On a au départ un marshal, autant dire un inspecteur, Teddy Daniels, trente-quatre ans, accompagné de son coéquipier, Chuck Aule. Tous deux quittent Boston à l’automne 1954 pour rejoindre Shutter Island, une île qui n’abrite qu’un hôpital psychiatrique : Ashecliffe. Mais pas n’importe lequel. C’est un établissement de sécurité maximale pour les fous criminels dont une patiente, Rachel Solando, vient de s’échapper. Elle semble s’être évaporée, c’est la seule conclusion que les deux inspecteurs tirent des premiers interrogatoires du personnel soignant. Teddy suppose qu’on leur cache des choses importantes, mais lui non plus n’est pas exempt de secrets. On apprend bientôt que le but caché de sa venue à Ashecliffe est la présence d’un pyromane, celui-là même qui mit le feu deux ans auparavant à l’immeuble dans lequel périt sa femme. Peu à peu, Teddy acquiert la certitude qu’on lui cache la présence de cet homme et qu’il se passe des choses médicalement illicites dans l’enceinte de l’établissement. Peut-être même qu’on s’en prend à lui pour éviter qu’il découvre la vérité…

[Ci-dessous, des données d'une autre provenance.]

-- ==== Sys2Proof/Machine/Ops.lean ====
section
/-! DEFINITION. The named operations over the state: the register file (R20 to R24), the data memory (R52), the call
stack unit STK (R119), completing a step (R110), raising an error (R151, R152) and the execute unit's write-back
(R135). There is no return from an error and no handler: R156 and R157 say that neither exists. -/

namespace Sys2Proof.Machine

/-! ## Register file -/

/-- The value of a register; r0 reads 0x00 (R22). -/
def RegFile.read (f : RegFile) : Reg → Byte
  | .r0 => 0
  | .r1 => f.r1
  | .r2 => f.r2
  | .r3 => f.r3
  | .r4 => f.r4
  | .r5 => f.r5
  | .r6 => f.r6
  | .r7 => f.r7

/-- The register file after a write; a write to r0 is discarded (R22). -/
def RegFile.write (f : RegFile) (r : Reg) (v : Byte) : RegFile :=
  match r with
  | .r0 => f
  | .r1 => { f with r1 := v }
  | .r2 => { f with r2 := v }
  | .r3 => { f with r3 := v }
  | .r4 => { f with r4 := v }
  | .r5 => { f with r5 := v }
  | .r6 => { f with r6 := v }
  | .r7 => { f with r7 := v }

/-- `x[r]` (R11). -/
def State.reg (s : State) (r : Reg) : Byte := s.regs.read r

/-- `x[r] <- v` (R11, R22). -/
def State.setReg (s : State) (r : Reg) (v : Byte) : State := { s with regs := s.regs.write r v }

/-- Both flags written at once (R33). -/
def State.setFlags (s : State) (z c : Bool) : State := { s with z := z, c := c }

/-! ## Data memory -/

/-- `MemRead(a, 1)` (R11, R52). -/
def Memory.read (m : Memory) (a : Byte) : Byte := Store.get (0 : Byte) m a.toNat

/-- `MemWrite(a, 1, v)` (R11, R52), keeping the canonical form. -/
def Memory.write (m : Memory) (a v : Byte) : Memory := Store.set (0 : Byte) m a.toNat v

/-- One byte of data memory. -/
def State.memRead (s : State) (a : Byte) : Byte := Memory.read s.dmem a

/-- The state after a byte store. -/
def State.memWrite (s : State) (a v : Byte) : State := { s with dmem := Memory.write s.dmem a v }

/-! ## Program counter -/

/-- `pc <- target` for a 10-bit target (R29). -/
def State.jump (s : State) (a : IAddr) : State := { s with pc := a.setWidth 11 }

/-- `pc <- pc + 1` (R29, R31). -/
def State.advance (s : State) : State := { s with pc := s.pc + 1 }

/-- The 10-bit instruction address that `cal` saves (R117; for a pc above 1023, which no step has there, its
low bits: DESIGN CHOICE, log entry 10; safe). -/
def State.ownAddress (s : State) : IAddr := s.pc.setWidth 10

/-! ## Call stack unit -/

/-- A command to the stack unit (R119). -/
inductive StackCommand where
  | none
  | push (v : IAddr)
  | pop
deriving DecidableEq, Repr

/-- The answer of the stack unit (R119). -/
inductive StackAnswer where
  /-- No command was given. -/
  | idle
  /-- A push went through. -/
  | pushed
  /-- A pop went through and gave the old top. -/
  | popped (top : IAddr)
  /-- A push onto a full stack. -/
  | overflow
  /-- A pop of an empty stack. -/
  | underflow
deriving DecidableEq, Repr

/-- Whether a stack of `d` entries is at its capacity; never when the capacity is unbounded (R34). A stack
above its capacity, which no run reaches, counts as full (DEDUCED, log entry 16; safe). -/
def stackFull (depth : Option Nat) (d : Nat) : Bool :=
  match depth with
  | Option.none => false
  | some n => decide (n ≤ d)

/-- One move of the stack unit: the next contents and the answer (R119). -/
def stackUnit (depth : Option Nat) (stk : List IAddr) (cmd : StackCommand) : List IAddr × StackAnswer :=
  match cmd with
  | .none => (stk, .idle)
  | .push v => if stackFull depth stk.length then (stk, .overflow) else (v :: stk, .pushed)
  | .pop =>
    match stk with
    | [] => ([], .underflow)
    | v :: rest => (rest, .popped v)

/-! ## Ending a step -/

/-- The latches after a step that completes (R110): the status, and err_pc 0. -/
def State.latch (s : State) (st : Status) : State := { s with status := st, errPc := 0 }

/-- A step that completes with status OK. -/
def complete (s : State) : Host.Outcome State Fault Refusal := .next (s.latch .ok)

/-- `raise E(pc)`: the status names the error, err_pc is the pc, and nothing else changes (R110, R151, R152).
DEDUCED, log entry 1. -/
def State.raise (s : State) (e : StepError) : State := { s with status := .error e, errPc := s.pc }

/-- A step that ends in an error. -/
def raiseError (e : StepError) (s : State) : Host.Outcome State Fault Refusal := .next (s.raise e)

/-! ## Execute unit -/

/-- What the execute unit forms: a write-back value and, for the flag writers, a new flag pair (R135). -/
structure WriteBack where
  value : Byte
  flags : Option (Bool × Bool)
deriving DecidableEq, Repr

/-- The write-back of an exact arithmetic result: its truncation, Z and C (R135 to R137). -/
def arithmetic (raw : Int) : WriteBack := { value := trunc8 raw, flags := some (zeroFlag raw, carryFlag raw) }

/-- The write-back of a value that leaves the flags unchanged (R135). -/
def plain (v : Byte) : WriteBack := { value := v, flags := none }

/-- The write-back of a bitwise function (R142, R144). -/
def bitwise (p : BitwiseCarry) (sel : AluSel) (x y : Byte) : WriteBack :=
  let res := selectVec sel x y
  { value := res, flags := some (decide (res = 0), bitCarry p sel res) }

/-- The flags after a write-back. -/
def State.applyFlags (s : State) : Option (Bool × Bool) → State
  | none => s
  | some (z, c) => s.setFlags z c

/-- The completing step that writes back to `ra` (R135): the register, the flags if any, then the pc. -/
def writeBack (ra : Reg) (w : WriteBack) (s : State) : Host.Outcome State Fault Refusal :=
  complete ((s.setReg ra w.value).applyFlags w.flags).advance

/-! ## Status codes -/

/-- The 4-bit code of each step error (R150). -/
def StepError.code : StepError → BitVec 4
  | .unknownOpcode => 0x2
  | .notImplemented => 0x3
  | .stackUnderflow => 0x4
  | .stackOverflow => 0x5
  | .fetchOutOfImage => 0x6
  | .memOutOfRange => 0x7
  | .stepWhileHalted => 0x8

/-- The 4-bit `status` output (R15, R150). -/
def Status.code : Status → BitVec 4
  | .ok => 0x0
  | .halted => 0x1
  | .error e => e.code
  | .reset => 0xF

/-- Whether a status is an error code (R150). -/
def Status.isError : Status → Bool
  | .error _ => true
  | _ => false

end Sys2Proof.Machine
end

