-- ==== Sys2Proof/Machine/PortMemory.lean ====
section
/-! DEFINITION. The meanings of pld, pst, mld and mst (R126 to R130). -/

namespace Sys2Proof.Machine

/-- `pld ra, port` (R126): the fields are decoded and NOT_IMPLEMENTED is raised. -/
def execPld (_ra : Reg) (_port : Byte) (s : State) : Host.Outcome State Fault Refusal :=
  raiseError .notImplemented s

/-- `pst ra, port` (R127): the fields are decoded and NOT_IMPLEMENTED is raised. -/
def execPst (_ra : Reg) (_port : Byte) (s : State) : Host.Outcome State Fault Refusal :=
  raiseError .notImplemented s

/-- The effective address of `mld` and `mst` in a state (R58 to R60); `none` where it is out of range. -/
def State.address (s : State) (rb : Reg) (off : Off) : Option Byte :=
  effectiveAddress s.config.eaPolicy (s.reg rb) off

/-- `mld ra, rb, off` (R128). -/
def execMld (ra rb : Reg) (off : Off) (s : State) : Host.Outcome State Fault Refusal :=
  match s.address rb off with
  | some ea => writeBack ra (plain (s.memRead ea)) s
  | none => raiseError .memOutOfRange s

/-- `mst ra, rb, off` (R129). -/
def execMst (ra rb : Reg) (off : Off) (s : State) : Host.Outcome State Fault Refusal :=
  match s.address rb off with
  | some ea => complete (s.memWrite ea (s.reg ra)).advance
  | none => raiseError .memOutOfRange s

end Sys2Proof.Machine
end

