-- ==== Sys2Proof/Machine/Cycle.lean ====
section
/-! DEFINITION. The step cycle (R110, R155): the halted check, the fetch, the decode and the selected instruction. -/

namespace Sys2Proof.Machine

/-- `IMEM[a]` (R11, R37). -/
def ImageRom.word (m : ImageRom) (a : Nat) : Word := Store.get (0 : Word) m a

/-- The word at the pc; `none` when pc ≥ IMAGE_LEN (R31, R110). -/
def State.fetch (s : State) : Option Word :=
  if s.pc.toNat < s.imageLen.val then some (ImageRom.word s.imem s.pc.toNat) else none

/-- The decoder inside the core: decoding by the configured tables (R10, R81). -/
def State.decode (s : State) (w : Word) : Except DecodeError Instr := decodeWith s.config.tables w

/-- One step, its checks in the order of R155. -/
def cycle (s : State) : Host.Outcome State Fault Refusal :=
  if s.halted then raiseError .stepWhileHalted s
  else
    match s.fetch with
    | none => raiseError .fetchOutOfImage s
    | some w =>
      match s.decode w with
      | .error _ => raiseError .unknownOpcode s
      | .ok i => exec i s

/-- The address of IMEM that a word is placed at to be fetched next: the pc, or 0 where the pc is past the last
word of IMEM. -/
def State.fetchAddress (s : State) : Nat := if s.pc.toNat < imageMax then s.pc.toNat else 0

/-- `s` with the word `w` in IMEM where the next step fetches: the word is stored, IMAGE_LEN covers it, and the
core is Running (DESIGN CHOICE, log entry 8; safe: no step calls it). -/
def State.placeWord (s : State) (w : Word) : State :=
  { s with
    imem := Store.set (0 : Word) s.imem s.fetchAddress w
    imageLen := Fin.ofNat 1025 (max s.imageLen.val (s.fetchAddress + 1))
    pc := BitVec.ofNat 11 s.fetchAddress
    halted := false }

end Sys2Proof.Machine
end

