/-- Words of spec/95_test_vectors.md, one of each format, decode to the instructions they stand for. -/
def Obligations.SampleWordsDecode : Prop :=
  decodeWord 0x0FFF = .ok .nop ∧ decodeWord 0x1ABC = .ok .hlt ∧ decodeWord 0x2C05 = .ok (.jmp 5) ∧
  decodeWord 0x3C09 = .ok (.brh .lt 9) ∧ decodeWord 0x6207 = .ok (.pld .r1 7) ∧
  decodeWord 0x82BE = .ok (.mld .r1 .r2 0x3E) ∧ decodeWord 0xA1FF = .ok (.ldi .r0 0xFF) ∧
  decodeWord 0xC67A = .ok (.add .r3 .r1 .r2) ∧ decodeWord 0xE67A = .ok (.bit .r3 .r1 .nimplies .r2) ∧
  decodeWord 0xF2BF = .ok (.rsh .r1 .r2)

/-- R82, R86, R87: the codes of registers, conditions and ALU selectors. -/
def Obligations.OperandFieldCodes : Prop :=
  (∀ r : Reg, Reg.ofBits r.toBits = r) ∧
  [Reg.r0, .r1, .r2, .r3, .r4, .r5, .r6, .r7].map Reg.toBits = [0, 1, 2, 3, 4, 5, 6, 7] ∧
  [0b00, 0b01, 0b10, 0b11].map Cond.ofBits = [.eq, .ne, .ge, .lt] ∧
  [0, 1, 2, 3, 4, 5, 6, 7].map AluSel.ofBits = [.or, .and, .xor, .implies, .nor, .nand, .xnor, .nimplies]

/-- R54: the bytes 2k and 2k+1 of an image file form word k, the first being the more significant, and the file has
half as many words as bytes. -/
def Obligations.ImageFileIsBigEndian : Prop :=
  ∀ bytes : List Byte,
    (wordsOfBytes bytes).length = bytes.length / 2 ∧
    ∀ (k : Nat) (hi lo : Byte), bytes[2 * k]? = some hi → bytes[2 * k + 1]? = some lo →
      (wordsOfBytes bytes)[k]? = some (hi ++ lo)

/-- R105 (decision D23): an image of at most 1024 words is read back from its file of two bytes a word, and a file of
odd size or over 2048 bytes is refused. -/
def Obligations.ImageFileRoundTrip : Prop :=
  (∀ words : List Word, words.length ≤ 1024 →
    (fileOfWords words).length = 2 * words.length ∧ wordsOfFile (fileOfWords words) = some words) ∧
  ∀ bytes : List Byte, bytes.length % 2 = 1 ∨ 2048 < bytes.length → wordsOfFile bytes = none

/-! ## Reset and load -/

/-- R170, R43 (decision D13): a reset sets every item to its reset value and leaves IMEM, IMAGE_LEN, DBG and the
parameters alone. -/
def Obligations.ResetSetsEveryItem : Prop :=
  ∀ s : State, s.resetBlock.pc = 0 ∧ (∀ r, s.resetBlock.reg r = 0) ∧ s.resetBlock.z = false ∧
    s.resetBlock.c = false ∧ s.resetBlock.stack = [] ∧ (∀ a, s.resetBlock.memRead a = 0) ∧
    s.resetBlock.halted = false ∧ s.resetBlock.status.code = 0xF ∧ s.resetBlock.errPc = 0 ∧
    sameFixed s s.resetBlock

/-- R172: two resets give the same state as one, and the state after a reset depends only on IMEM, IMAGE_LEN and DBG
(and on the parameters of R9, which are fixed): however many steps came before, the reset gives the same state. -/
def Obligations.ResetForgetsTheSession : Prop :=
  (∀ s : State, s.resetBlock.resetBlock = s.resetBlock) ∧
  (∀ s t : State, sameFixed s t → t.resetBlock = s.resetBlock) ∧
  ∀ (n : Nat) (s t : State), Sys2Proof.core.run n s = .next t → t.resetBlock = s.resetBlock

/-- R173, R16, R105: a load of at most 1024 words is taken where every debug entry has an address of DBG and a line of at
most LINE_W bits (that such an entry, line 0 and an address past the words included, is taken and another may be refused
is the model's choice, log entry 11); a load that is taken puts the words in IMEM in order, sets IMAGE_LEN to their number
and then resets; a load of more than 1024 words is refused (decision D23). -/
def Obligations.LoadPlacesTheImage : Prop :=
  ∀ (s : State) (img : Image),
    (1024 < img.words.length → s.load img = none) ∧
    (img.words.length ≤ 1024 → (∀ e ∈ img.lines, e.address < 1024 ∧ e.line < 2 ^ s.config.lineWidth) →
      ∃ t, s.load img = some t) ∧
    ∀ t, s.load img = some t →
      (∀ (k : Nat) (w : Word), img.words[k]? = some w → ImageRom.word t.imem k = w) ∧
      t.imageLen.val = img.words.length ∧ t.config = s.config ∧ t.resetBlock = t
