/-- V1. -/
theorem test_nop : (after { base with pc := 7 } 0x0000).pc = 8 := by decide
/-- R10: the step decodes by the configured tables. -/
theorem test_step_other_tables :
    (after { base with config := { Config.standard with tables := otherTables } } 0x0000).status = .halted ∧
    (after { base with config := { Config.standard with tables := otherTables } } 0x2014).pc = 5 := by decide
/-- V2. -/
theorem test_hlt : let t := after { base with pc := 3 } 0x1000
    (t.status, t.halted, t.pc) = (.halted, true, 3) := by decide
/-- V3. -/
theorem test_jmp : (after { base with pc := 4 } 0x2000).pc = 0 := by decide
/-- V12, V8. -/
theorem test_brh : (after { base with pc := 2, z := true, c := true } 0x3C09).pc = 9 ∧
    (after { base with pc := 2, z := true, c := true } 0x3409).pc = 3 := by decide
/-- V15. -/
theorem test_cal : let t := after { base with pc := 5 } 0x4014
    (t.stack, t.pc, t.status) = ([5], 20, .ok) := by decide
/-- V17. -/
theorem test_cal_full :
    let t := after { base with pc := 5, stack := [11, 9], config := { Config.standard with stackDepth := some 2 } } 0x4014
    (t.stack, t.pc, t.status, t.errPc) = ([11, 9], 5, .error .stackOverflow, 5) := by decide
/-- V19, V21. -/
theorem test_ret : let t := after { base with pc := 30, stack := [5, 9] } 0x5000
    (t.stack, t.pc) = ([9], 6) ∧ (after { base with pc := 30, stack := [1023] } 0x5000).pc = 1024 := by decide
/-- V20. -/
theorem test_ret_empty : let t := after { base with pc := 30 } 0x5000
    (t.pc, t.status, t.errPc) = (30, .error .stackUnderflow, 30) := by decide
/-- V30. -/
theorem test_pld : let t := after { base with pc := 2 } 0x6207
    (t.pc, t.status, t.errPc) = (2, .error .notImplemented, 2) := by decide
/-- V31. -/
theorem test_pst : let t := after (base.setReg .r2 0x44) 0x74FF
    (t.pc, t.status, t.reg .r2) = (0, .error .notImplemented, 0x44) := by decide
/-- V32. -/
theorem test_mld : (after ((base.setReg .r2 0x12).memWrite 0x10 0xAB) 0x82BE).reg .r1 = 0xAB := by decide
/-- V37. -/
theorem test_mld_fault :
    (after { base with config := { Config.standard with eaPolicy := .fault } } 0x823F).status =
      .error .memOutOfRange := by decide
/-- V34. -/
theorem test_mst_wraps : (after ((base.setReg .r3 0x77).setReg .r4 0xF0) 0x971F).memRead 0x0F = 0x77 := by decide
/-- V39: a stored 0x00 leaves no entry. -/
theorem test_mst_zero : (after ((base.setReg .r2 5).memWrite 5 0x42) 0x9080).dmem = [] := by decide
/-- V54. -/
theorem test_ldi : let t := after { base.setReg .r1 7 with z := true, c := true } 0xA200
    (t.reg .r1, t.z, t.c) = (0, true, true) := by decide
/-- V59. -/
theorem test_adi_signed : let t := after (base.setReg .r1 0x10) 0xB2C8
    (t.reg .r1, t.z, t.c) = (0xD8, false, true) := by decide
/-- V60. -/
theorem test_adi_r0 : let t := after base 0xB0FB
    (t.reg .r0, t.z, t.c) = (0, false, true) := by decide
/-- V64. -/
theorem test_add : let t := after ((base.setReg .r1 0x80).setReg .r2 0x80) 0xC642
    (t.reg .r3, t.z, t.c) = (0x00, true, true) := by decide
/-- V67. -/
theorem test_add_in_place : (after (base.setReg .r1 0x40) 0xC241).reg .r1 = 0x80 := by decide
/-- V72. -/
theorem test_sub : let t := after ((base.setReg .r1 0x80).setReg .r2 0x7F) 0xD642
    (t.reg .r3, t.z, t.c) = (0x01, false, true) := by decide
/-- V79, V83. -/
theorem test_bit_implies : let s := (base.setReg .r1 0xCA).setReg .r2 0x5C
    (after s 0xE65A).reg .r3 = 0x7D ∧ (after s 0xE67A).reg .r3 = 0x82 := by decide
/-- V93, V94: the two readings of the carry. -/
theorem test_bit_carry : let s := (base.setReg .r1 0xF0).setReg .r2 0x0F
    (after s 0xE662).c = false ∧
    (after { s with config := { Config.standard with bitwiseCarry := .unsigned } } 0xE662).c = true := by decide
/-- V98, V99. -/
theorem test_rsh : (after (base.setReg .r2 0xFF) 0xF280).reg .r1 = 0x7F ∧
    (after { base.setReg .r2 1 with c := true } 0xF280).c = true := by decide
/-- V122. -/
theorem test_fetch_out_of_image : (match step State.reset with | .next t => (t.status, t.errPc) | _ => (.ok, 1)) =
    (.error .fetchOutOfImage, 0) := by decide
/-- V126: the halted check comes before the fetch check. -/
theorem test_halted_first :
    (match step { State.reset with pc := 5, halted := true, imageLen := 5 } with | .next t => t.status | _ => .ok) =
    .error .stepWhileHalted := by decide
/-- R150. -/
theorem test_status_codes : [Status.ok, .halted, .error .unknownOpcode, .error .notImplemented,
    .error .stackUnderflow, .error .stackOverflow, .error .fetchOutOfImage, .error .memOutOfRange,
    .error .stepWhileHalted, .reset].map Status.code = [0, 1, 2, 3, 4, 5, 6, 7, 8, 15] := by decide

/-! ## Session -/

/-- A load of two words with a debug map, from the reset state. -/
def loaded : Option State := State.reset.load { words := [0xA205, 0x1000], lines := [⟨3, 0⟩, ⟨4, 1⟩] }

/-- R173, R161. -/
theorem test_load : loaded.map (fun t => (ImageRom.word t.imem 1, t.imageLen.val, DebugRom.lookup t.dbg 1,
    DebugRom.lookup t.dbg 2)) = some (0x1000, 2, some 4, none) := by decide
/-- D23: an odd file is refused. -/
theorem test_odd_file_refused : wordsOfFile [0x10, 0x00, 0x00] = none ∧ wordsOfFile [0x10, 0x00] = some [0x1000] := by
  decide
/-- V124. -/
theorem test_reset_clears : (after { base with pc := 3 } 0x1000).resetBlock.status = .reset ∧
    (after { base with pc := 3 } 0x1000).resetBlock.halted = false := by decide

/-! ## Assembler -/

/-- The words of a source, none where the run fails. -/
def wordsOf (src : String) : List Word := match assemble .standard "p" src with | .ok a => a.words | .error _ => []

/-- The line and kind of a failed run's error. -/
def errorOf (src : String) : Option (Nat × AsmError) :=
  match assemble .standard "p" src with | .ok _ => none | .error e => some (e.failure.line, e.failure.fault.error)

/-- E3: forward and backward references. -/
theorem test_asm_labels : wordsOf "jmp t\nt: nop" = [0x2001, 0] ∧ wordsOf "nop\nt: jmp t" = [0, 0x2001] := by decide
/-- E4. -/
theorem test_asm_pseudo : wordsOf "mov r1,r2\nnot r1,r2" = [0xC280, 0xE2A0] := by decide
/-- E11. -/
theorem test_asm_blank_lines : wordsOf "a: b:  # two\n\nc: nop\nhlt\nlast:" = [0x0000, 0x1000] := by decide
/-- V130, V154. -/
theorem test_asm_literals : wordsOf "ldi r1, 0x0b\nldi r07,-0x80" = [0xA20B, 0xAE80] := by decide
/-- V131, V132. -/
theorem test_asm_bad_literals : errorOf "ldi r1, 10x5" = some (1, .malformedOperand) ∧
    errorOf "ldi r1, 256" = some (1, .outOfRange) := by decide
/-- V142, V143, V144. -/
theorem test_asm_bad_text : errorOf "foo r1" = some (1, .unknownMnemonic) ∧
    errorOf "add r8, r1, r2" = some (1, .malformedOperand) ∧
    errorOf "add r1 r2, r3" = some (1, .missingComma) := by decide
/-- V145, V147, V148. -/
theorem test_asm_arity_and_labels : errorOf "add r1, r2" = some (1, .wrongArity) ∧
    errorOf "jmp nowhere" = some (1, .unresolvedLabel) ∧
    errorOf "x: nop\nx: hlt" = some (2, .duplicateLabel) := by decide
/-- V140, V141. -/
theorem test_asm_vocabulary : errorOf "brh gt, 0" = some (1, .unknownCondition) ∧
    errorOf "bit r1, r2, nop, r3" = some (1, .unknownOperation) := by decide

L’adaptation de Martin Scorsese
Teddy cherche et le lecteur cherche avec lui. Sa personnalité complexe se dévoile peu à peu à la lumière de son passé et on ne peut que prendre partie pour cet homme souffrant en quête de justice. Jusqu’au bout, le lecteur s’identifie à Teddy… au moins jusqu’au moment où Dennis Lehane, en grand prestidigitateur, retourne la situation comme une chaussette et sème le doute. J’aimerais en dire plus mais c’est impossible. Sachez seulement que Shutter Island est un de ces livres qu’il faut recommencer une fois refermé (j’adore ça !), recommencer pour comprendre comment l’auteur a pu à ce point manipuler le lecteur, avec une maestria qui me laisse admirative.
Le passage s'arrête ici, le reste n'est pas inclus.